The references are used only in the current change operation. They should not 
occur in other places.

> 		Does not the MCT use of these rigid absolute paths require that the
> document be serialized before the tracking information can be serialized?

This depends on the meaning of the numbers in the absolute paths. If the 
numbers refer to the XML nodes, then yes. If they refer to ODF concepts like 
paragraphs and tables, then this would not be needed, but a thorough 
documentation of the addressing method would be needed. This is still some 
work and I'd like to read up on the latest document that does this. What/where 
is the currently latest version?

> And for a consumer presenting the content, is it necessary to find the
> relevant change-tracking information by some synchronization method?  My
> concern is that it is impossible to detect when synchronization has been
> broken.  Everything has to be absolutely perfect and there is no way to
> touch a change-tracked document without having to adjust all of the
> tracking locations.  That's a considerable burden.

The change operations are only valid for one version of the document. If the 
document is modified, the changes do not apply any more at all. To make them 
apply, the changes between the document for which they apply and the document 
that is the result of more user editing would need to be inferred.

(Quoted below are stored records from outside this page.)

/-- R26: the block never writes a packet register; one changes only by the host's write to it while idle (or by reset). -/
def Obligations.PacketRegistersChangeByTheHostOnly : Prop :=
  ∀ (s t : State), step s = .next t →
    (∃ rest, s.events = .powerReset :: rest) ∨
    (t.devidLo = s.devidLo ∧ t.devidHi = s.devidHi ∧ t.time = s.time ∧ t.lat = s.lat ∧ t.lon = s.lon) ∨
    ∃ a v rest, s.events = .hostWrite a v :: rest ∧ busy s = false ∧
      (a = 0x008 ∧ t = { s with devidLo := v, events := rest } ∨ a = 0x00C ∧ t = { s with devidHi := v, events := rest } ∨
       a = 0x010 ∧ t = { s with time := v, events := rest } ∨ a = 0x014 ∧ t = { s with lat := v, events := rest } ∨
       a = 0x018 ∧ t = { s with lon := v, events := rest })

/-- R33: `WLN_AUTH` becomes 1 only when the response to the auth line equals `WLN_AUTH_OK`. -/
def Obligations.WialonAuthenticatesByMatchOnly : Prop :=
  ∀ (s t : State), step s = .next t → s.wlnAuth = false → t.wlnAuth = true →
    ∃ r rest, s.events = .readAnswer (.ok r) :: rest ∧ s.pos = .awaitRead .wlnAuth ∧
      r.bytes = [0x23, 0x41, 0x4C, 0x23, 0x31, 0x0D, 0x0A]

/-- R29, R30, R32, R33: an authentication flag is cleared only by constructing its session anew. -/
def Obligations.AuthFlagsClearedByNewSessionOnly : Prop :=
  ∀ (s t : State), step s = .next t →
    (∃ rest, s.events = .powerReset :: rest) ∨
    ∃ q : Option Protocol,
      (∀ p, q = some p → ∃ v rest, s.events = .hostWrite 0x000 v :: rest ∧ busy s = false ∧
        decode (v.setWidth 16) = .ok (.sessNew p)) ∧
      (s.ndtpAuth = true → t.ndtpAuth = false → q = some .ndtp) ∧
      (s.ntcAuth = true → t.ntcAuth = false → q = some .ntc) ∧
      (s.wlnAuth = true → t.wlnAuth = false → q = some .wln)

/-- R29 to R32, R270: each session counter moves by one modulo its width, or is constructed anew. -/
def Obligations.CountersMoveByOne : Prop :=
  ∀ (s t : State), step s = .next t →
    (∃ rest, s.events = .powerReset :: rest) ∨
    ∃ q : Option Protocol,
      (∀ p, q = some p → ∃ v rest, s.events = .hostWrite 0x000 v :: rest ∧ busy s = false ∧
        decode (v.setWidth 16) = .ok (.sessNew p)) ∧
      (t.ndtpPid = s.ndtpPid ∨ t.ndtpPid = s.ndtpPid + 1 ∨ q = some .ndtp ∧ t.ndtpPid = 0) ∧
      (t.egtsPid = s.egtsPid ∧ t.egtsRn = s.egtsRn ∨ t.egtsPid = s.egtsPid + 1 ∧ t.egtsRn = s.egtsRn + 1 ∨
        q = some .egts ∧ t.egtsPid = 0 ∧ t.egtsRn = 0) ∧
      (t.ntcRn = s.ntcRn ∨ t.ntcRn = s.ntcRn + 1 ∨ q = some .ntc ∧ t.ntcRn = 0)

/-- R38: which acts change each status flag. `CODE` changes at a command's end only, by a command of an idle block or
where a running `SEND` ends. -/
def Obligations.StatusFlagsChangeByTheirRules : Prop :=
  ∀ (s t : State), step s = .next t →
    (∃ rest, s.events = .powerReset :: rest) ∨
    (t.ackMatch ≠ s.ackMatch → ∃ v rest k, s.events = .hostWrite 0x000 v :: rest ∧ busy s = false ∧
      decode (v.setWidth 16) = .ok (.ackChk k)) ∧
    (s.ovr = false → t.ovr = true → ∃ a v rest, s.events = .hostWrite a v :: rest ∧ busy s = true ∧
      busyProtected a = true) ∧
    (s.ovr = true → t.ovr = false → ∃ v rest, s.events = .hostWrite 0x004 v :: rest ∧ v.getLsbD 5 = true) ∧
    (s.diagAuth = false → t.diagAuth = true → s.pos = .awaitRead .ndtpAuth) ∧
    (s.diagNav = false → t.diagNav = true → s.pos = .awaitRead .ndtpNav) ∧
    ((s.diagAuth = true ∧ t.diagAuth = false) ∨ (s.diagNav = true ∧ t.diagNav = false) →
      ∃ v rest p, s.events = .hostWrite 0x000 v :: rest ∧ busy s = false ∧ decode (v.setWidth 16) = .ok (.send p)) ∧
    (t.code ≠ s.code →
      (∃ v rest, s.events = .hostWrite 0x000 v :: rest ∧ busy s = false) ∨ busy s = true ∧ busy t = false)

/-! ### The packers -/

/-- R165: the 39-byte frame by its layout table, and what else the command changes. -/
def Obligations.PackNdtpAuthBuildsTheFrame : Prop :=
  decode 0x2000 = .ok .packNdtpa ∧ ∀ s : State, busy s = false →
    ∃ t f p, exec .packNdtpa s = .next t ∧
      p = le16 Config.params.ndtpAuthSvc ++ le16 Config.params.ndtpAuthType ++ le16 Config.params.ndtpAuthNphf ++
        le16 s.ndtpPid ++ [0x00, 0x00] ++ [0x06, 0x02] ++ le16 Config.params.ndtpAuthCaps ++ le32 s.devidLo ++
        le16 Config.params.ndtpAuthMss ++ [0x00, 0x00, 0x00, 0x00] ∧
      f = Config.params.ndtpSig.toList ++ [0x18, 0x00] ++ [0x02, 0x00] ++ be16 (crc16m p) ++ [0x01] ++
        [0x00, 0x00, 0x00, 0x00] ++ le16 s.ndtpPid ++ p ∧
      f = ndtpAuthFrame Config.params s ∧ f.length = 39 ∧ frameBuilt s t f ∧
      t = { s with ndtpPid := s.ndtpPid + 1, code := .ok, frameLen := t.frameLen, mem := t.mem }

So if a 
user sends a revision of a document without recording the changes and reports 
this document to the be merged with the last version for which the changes 
were recorded, then on could create a new version and attribute changes.

> 		I am only addressing the cross-identification approach here.  It 
appears
> that ODF CT does this in a more robust way; I don't see why MCT can't be
> made at least as resilient.
> 
> 		I think there does need to be a stretchy way to connect between 
tracked
> details and the point of change.  An xml:id ID value and a corresponding
> IDREF attribute value do this perfectly for XML-modeled persistent
> document formats.  And this kind of support already has to exist in
> ODF-based processors simply because of the many ways that
> cross-referencing is handled by identifiers of some type, including IRIs
> that refer into package parts by fragment identifiers.

Could you explain what the cross-identification approach is?

Well, that was a long mail. I thought the meeting was today and had time 
planned which allowed me to write so much.

Cheers,
Jos